We deny that Biblical infallibility and inerrancy are limited to spiritual, religious, or redemptive themes, exclusive of assertions in the fields of history and science. We further deny that scientific hypotheses about earth history may properly be used to overturn the teaching of Scripture on creation and the flood.
We affirm the propriety of using inerrancy as a theological term with reference to the complete truthfulness of Scripture.
We deny that it is proper to evaluate Scripture according to standards of truth and error that are alien to its usage or purpose. We further deny that inerrancy is negated by Biblical phenomena such as a lack of modern technical precision, irregularities of grammar or spelling, observational descriptions of nature, the reporting of falsehoods, the use of hyperbole and round numbers, the topical arrangement of metrical, variant selections of material in parallel accounts, or the use of free citations.
We affirm the unity and internal consistency of Scripture.
We deny that alleged errors and discrepancies that have not yet been resolved violate the truth claims of the Bible.
We affirm that the doctrine of inerrancy is grounded in the teaching of the Bible about inspiration.
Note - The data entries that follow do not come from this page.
-- ==== Sys2Proof/Syntax.lean ====
section
/-! DEFINITION. The eight operations of SPS30-FC, one constructor per row of the opcode table (30_encoding.md R82). -/

namespace Sys2Proof

/-- An operation of the block, "the analogue of an instruction" (R15). Its operands are those of R81 and no others;
sources and destinations are fixed by the operation (R20). -/
inductive Instr where
  | nop
  | clear
  | push (b : Byte)
  | build (c : Command)
  | destuff
  | stuff
  | parseMeas (s : Source)
  | parseSn (s : Source)
deriving DecidableEq, Repr

end Sys2Proof
end

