-- ==== Sys2Proof/Machine/Binary32.lean ====
section
/-! DEFINITION. What number a measurement pattern means (42_responseparser.md R135). Only a reader of values needs it: no
operation of the block looks inside a pattern (R134). -/

namespace Sys2Proof.Machine

/-- `S = w[31]` (R135). -/
def Binary32.sign (w : Word32) : Bool := w.getLsbD 31

/-- The biased exponent `E = w[30:23]` (R135). -/
def Binary32.exponent (w : Word32) : Nat := (w.extractLsb' 23 8).toNat

/-- The fraction `T = w[22:0]` (R135). -/
def Binary32.fraction (w : Word32) : Nat := (w.extractLsb' 0 23).toNat

/-- The value of a pattern. `finite neg n e` is `(-1)^neg * n * 2^e`. -/
inductive Binary32Value where
  | finite (neg : Bool) (n : Nat) (e : Int)
  | infinity (neg : Bool)
  | nan
deriving DecidableEq, Repr

/-- R135: `2^(E-127) * (1 + T/2^23)` is `(2^23 + T) * 2^(E-150)`, and `2^(-126) * (T/2^23)` is `T * 2^(-149)` (DEDUCED, safe:
notes/assumptions/14.md). -/
def Binary32.value (w : Word32) : Binary32Value :=
  if exponent w = 255 then (if fraction w = 0 then .infinity (sign w) else .nan)
  else if exponent w = 0 then .finite (sign w) (fraction w) (-149)
  else .finite (sign w) (2 ^ 23 + fraction w) (Int.ofNat (exponent w) - 150)

end Sys2Proof.Machine
end

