theorem readReg_outLen_toNat {b : Block} (h : b.mem.wf) : (b.readReg 4).toNat = b.mem.outBuf.length :=
  Memory.lenReg_toNat h .out

theorem readReg_snLen_toNat {b : Block} (h : b.mem.wf) : (b.readReg 5).toNat = b.mem.snBuf.length :=
  Memory.lenReg_toNat h .sn

theorem readReg_m (k : Fin 10) : b.readReg (16 + k) = b.m[k] := by
  have hrange : 16 ≤ 16 + k.val ∧ 16 + k.val < 26 := by omega
  rw [readReg, dif_pos hrange]
  simp

/-- `CW` and the reserved numbers read 0. -/
theorem readReg_zero {n : Nat} (h : n = 0 ∨ 6 ≤ n ∧ n ≤ 15 ∨ 26 ≤ n) : b.readReg n = 0 := by
  have hrange : ¬ (16 ≤ n ∧ n < 26) := by omega
  rw [readReg, dif_neg hrange]
  split
  case h_6 => rfl
  all_goals omega

/-- A number up to 15 delivers a value of 16 bits. -/
theorem readReg_lt_of_low {n : Nat} (h : n ≤ 15) : (b.readReg n).toNat < 2 ^ 16 := by
  have hword : ∃ u : BitVec 16, b.readReg n = u.zeroExtend 32 := by
    by_cases hzero : n = 0 ∨ 6 ≤ n
    · exact ⟨0, b.readReg_zero (by omega)⟩
    · have hlow : 1 ≤ n ∧ n ≤ 5 := by omega
      obtain ⟨h1, h5⟩ := hlow
      interval_cases n <;> exact ⟨_, rfl⟩
  obtain ⟨u, hu⟩ := hword
  rw [hu, regZeroExtend_toNat]
  exact u.isLt

/-- At reset every register number reads 0 (R32, column "Reset"; R33). -/
theorem readReg_reset (n : Nat) : Block.reset.readReg n = 0 := by
  by_cases hm : 16 ≤ n ∧ n < 26
  · rw [readReg, dif_pos hm, reset_m, Vector.getElem_replicate]
  by_cases hzero : n = 0 ∨ 6 ≤ n
  · exact readReg_zero _ (by omega)
  · have hlow : 1 ≤ n ∧ n ≤ 5 := by omega
    obtain ⟨h1, h5⟩ := hlow
    interval_cases n <;> rfl

end Block

theorem step_readReg {s : State} {rest : List HostEvent} {n : Nat} (h : s.pending = .readReg n :: rest) :
    step s = .next { s with pending := rest, replies := s.replies ++ [.reg (s.block.readReg n)] } :=
  step_serves s _ _ h

/-- A write to any number but that of `CW` is ignored. -/
theorem step_write_of_ne {s : State} {rest : List HostEvent} {n : Nat} {v : BitVec 16}
    (h : s.pending = .write n v :: rest) (hn : n ≠ 0) : step s = .next { s with pending := rest } :=
  (step_serves s _ _ h).trans (if_neg hn)

end Sys2Proof.Machine

/-! ### The obligations of 10_state.md -/

namespace Sys2Proof.Proofs

open Sys2Proof Sys2Proof.Machine

/-- Settles O17: an operation writes `RES` and at most one component whose writer it is (`OpEffect`). -/
theorem operationsKeepWhatTheyDoNotWrite : Obligations.OperationsKeepWhatTheyDoNotWrite := by
  intro i s t h
  have heff := opEffect_of_exec h
  refine ⟨fun hw => ?_, fun hw => ?_, fun hw => ?_, heff.meas_eq, fun hov sp j => ?_, exec_surroundings h⟩
  · exact Memory.byte_congr (sp := .inp) (heff.inBuf_eq hw)
  · exact Memory.byte_congr (sp := .out) (heff.outBuf_eq hw)
  · exact ⟨Memory.byte_congr (sp := .sn) (heff.sn_eq hw).1, (heff.sn_eq hw).2⟩
  · rw [heff.mem_eq_of_overflow hov]
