def KeeperSt.reset : KeeperSt :=
  { words := [], uncorr := [], sectors := [], erasing := [], progs := [], lastPath := .spmi, recs := [], jq := [],
    nextSeq := 1, head := 256, slot := 0, start := 256, sinceStep := 0, fwVer0 := 0, fwVer1 := 0, up := false,
    state := 0, unusable := false, sseq := 0, hold := 0, stopped := false }

def EventSt.reset : EventSt :=
  { queue := [], ring := [], arch := [], seq := 0, ownHandle := 0, srcs := [], lastSrc := .partner, ovf := [], frzEnd := none, clearing := none,
    reload := true, head := 0 }

def DmkSt.reset : DmkSt :=
  { inForce := false, svcKey := none, storeT := [], ltoOcv := [], lockedLast := false }

/-- The OTP row of a VX8460 as it leaves Denroale (DESIGN CHOICE, log entry 5). -/
def OtpSt.reset : OtpSt :=
  { serial := 0, part := 0x8460, rev := 1, blMax := 1, fit := 0x460C810F, dmkHash := [none, none, none, none],
    moorKey := [none, none], other := [] }

/-- The block right after its power-on reset, before the commands that follow it (R16, R538): OFF, nothing held. -/
def State.reset : State :=
  { mode := .off, phase := .none, ms := 0, tstamp := 0, tsSet := false, regs := [], written := [], otp := .reset,
    pins := ⟨true, true, true⟩, cxl := .reset, spmiP := .reset, host := .reset, cover := .reset, dram := .reset,
    bur := .reset, nand := .reset, rst := .reset, store := .reset, rail := .reset, spmi := .reset, therm := .reset,
    twin := .reset, keep := .reset, ev := .reset, dmk := .reset, freeCount := 0, pending := [] }

end Sys2Proof.Machine
end

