-- ==== Sys2Proof/Machine/Layout.lean ====
section
/-! DEFINITION. The byte layouts of 07 and 08: NAND pages and their headers (Tables 7-2 to 7-4), root and manifest data (Tables 7-6 to 7-8), and the
scratch part of the reserved region (Table 8-6). -/

namespace Sys2Proof.Machine

/-! ### A page (R234, R235) -/

/-- The byte of a page where data byte i stands: eight codewords of 2,048 data bytes and 256 parity bytes after codeword 0. -/
def pageOff (i : Nat) : Nat := 128 + 2304 * (i / 2048) + i % 2048

/-- Where the parity of codeword k begins: codeword 0 holds the header, k = 1 to 8 the data. -/
def parityOff (k : Nat) : Nat := if k = 0 then 64 else 2176 + 2304 * (k - 1)

/-- Bytes of a page that are written. -/
def pageBytes : Nat := 18560

/-- The codeword that holds a line of a granule. -/
def lineCw (l : Nat) : Nat := l / 32 + 1

/-- LINE_POISON. -/
def poisonBits (lp : List Nat) : Nat := lp.foldl (fun n l => n ||| 2 ^ l) 0

/-- Bytes 0 to 59 of the header. -/
def NPage.hdrBody (p : NPage) : List Byte :=
  leBytes 2 0x5856 ++ leBytes 1 p.kind ++ leBytes 1 1 ++ leBytes 4 p.index ++ leBytes 6 p.ver ++ leBytes 2 0 ++ leBytes 4 p.crc ++ leBytes 4 0
    ++ leBytes 32 (poisonBits p.lp) ++ leBytes 4 0

/-- The 64 B header: its body and HDR_CRC. -/
def NPage.header (p : NPage) : List Byte := p.hdrBody ++ leBytes 4 (crc32c p.hdrBody)

/-- A header that can be trusted: MAGIC and HDR_CRC are right (R235, R237). -/
def headerOk (h : List Byte) : Bool := ofLe (h.take 2) == 0x5856 && ofLe (h.drop 60) == crc32c (h.take 60)

/-! ### Data areas -/

/-- Bytes from an address on, without the zeros. -/
def cellsOf : Nat → List Byte → List Host.Cell
  | _, [] => []
  | a, b :: t => if b = 0 then cellsOf (a + 1) t else (a, b) :: cellsOf (a + 1) t

/-- The PAGE encoding of a block: page field 0. -/
def blockLoc (b : Nat) : Nat := b * 1024

/-- LUN_FAILED, one bit per LUN index. -/
def lunBits (l : List Nat) : Nat := l.foldl (fun n k => n ||| 2 ^ k) 0

/-- A root page's data (Table 7-6). -/
def RootPage.bytes (r : RootPage) : List Byte :=
  leBytes 4 r.rootSeq ++ leBytes 6 r.ceil ++ leBytes 6 r.manVer ++ leBytes 2 r.segLoc.length ++ leBytes 2 r.btLoc.length
    ++ leBytes 2 r.opens.length ++ leBytes 2 r.plan.length ++ leBytes 8 (lunBits r.lunFailed) ++ leBytes 4 r.retireBudget ++ leBytes 28 0
    ++ (r.segLoc.map (·.2) ++ r.btLoc.map (·.2) ++ r.opens.map blockLoc ++ r.plan.map blockLoc).flatMap (leBytes 4)

/-- TYPE of a manifest entry. -/
def MEntTy.code : MEntTy → Nat
  | .landed => 0 | .landedP => 1 | .lost => 2 | .range => 3 | .void => 4

/-- A manifest entry's 64 bits (Table 7-8). -/
def MEnt.bits (e : MEnt) : Nat := e.loc % 2 ^ 32 + e.gran % 2 ^ 23 * 2 ^ 32 + b2n e.stride * 2 ^ 55 + e.ty.code * 2 ^ 56

/-- A manifest page's data (Table 7-7). -/
def ManPage.bytes (m : ManPage) (ver : Nat) : List Byte :=
  leBytes 6 ver ++ leBytes 2 0 ++ leBytes 4 m.pageNo ++ leBytes 2 m.entries.length ++ leBytes 2 (b2n m.closing) ++ leBytes 4 m.prevPage
    ++ leBytes 4 m.prevMan ++ leBytes 4 m.rootSeq ++ leBytes 4 m.nLanded ++ leBytes 4 m.nLost ++ leBytes 4 m.nPoisoned ++ leBytes 4 m.pages
    ++ leBytes 4 m.nNewUe ++ leBytes 16 0 ++ (m.entries.map MEnt.bits).flatMap (leBytes 8)

/-- The map entries of a segment, 4 B each. -/
def State.segBytes (s : State) (k : Nat) : List Byte := (List.range 4096).flatMap (fun i => leBytes 4 (s.mapOf (4096 * k + i)))

/-! ### Scratch (R276, Table 8-6), in lines -/

/-- The parts of scratch, packed from its start: seal table, fetch list, block table, training pattern area, manifest build buffer, pending table. -/
def State.fetchBase (s : State) : Nat := s.scratchBase + s.capGib * 4096
def State.blkTabBase (s : State) : Nat := s.fetchBase + s.capGib * 4096
def State.patternBase (s : State) : Nat := s.blkTabBase + 262144
def State.buildBase (s : State) : Nat := s.patternBase + 16384
def State.pendBase (s : State) : Nat := s.buildBase + 16384

/-- The touch map ends the reserved region. -/
def State.touchBase (s : State) : Nat := s.capGib * 16777216 - s.capGib * 128

/-- The line of a granule's seal. -/
def State.sealLineOf (s : State) (g : Nat) : Nat := s.scratchBase + g / 16

/-- The only lines that training and the device diagnostic write (R179, R186). -/
def State.isPatternLine (s : State) (line : Nat) : Bool := decide (s.patternBase ≤ line) && decide (line < s.buildBase)

end Sys2Proof.Machine
end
We deny that Jesus' teaching about Scripture may be dismissed by appeals to accommodation or to any natural limitation of His humanity.
We affirm that the doctrine of inerrancy has been integral to the Church's faith throughout its history.
We deny that inerrancy is a doctrine invented by scholastic Protestantism, or is a reactionary position postulated in response to negative higher criticism.
We affirm that the Holy Spirit bears witness to the Scriptures, assuring believers of the truthfulness of God's written Word.
We deny that this witness of the Holy Spirit operates in isolation from or against Scripture.
We affirm that the text of Scripture is to be interpreted by grammatico-historical exegesis, taking account of its literary forms and devices, and that Scripture is to interpret Scripture.
We deny the legitimacy of any treatment of the text or quest for sources lying behind it that leads or relativizing, dehistoricizing, or discounting its teaching, or rejecting its claims of authorship.
We affirm that a confession of the full authority, infallibility and inerrancy of Scripture is vital to a sound understanding of the whole of the Christian faith. We further affirm that such confession should lead to increasing conformity to the image of Christ.
We deny that such confession is necessary for salvation. However, we further deny that inerrancy can be rejected without grave consequences, both to the individual and to the Church.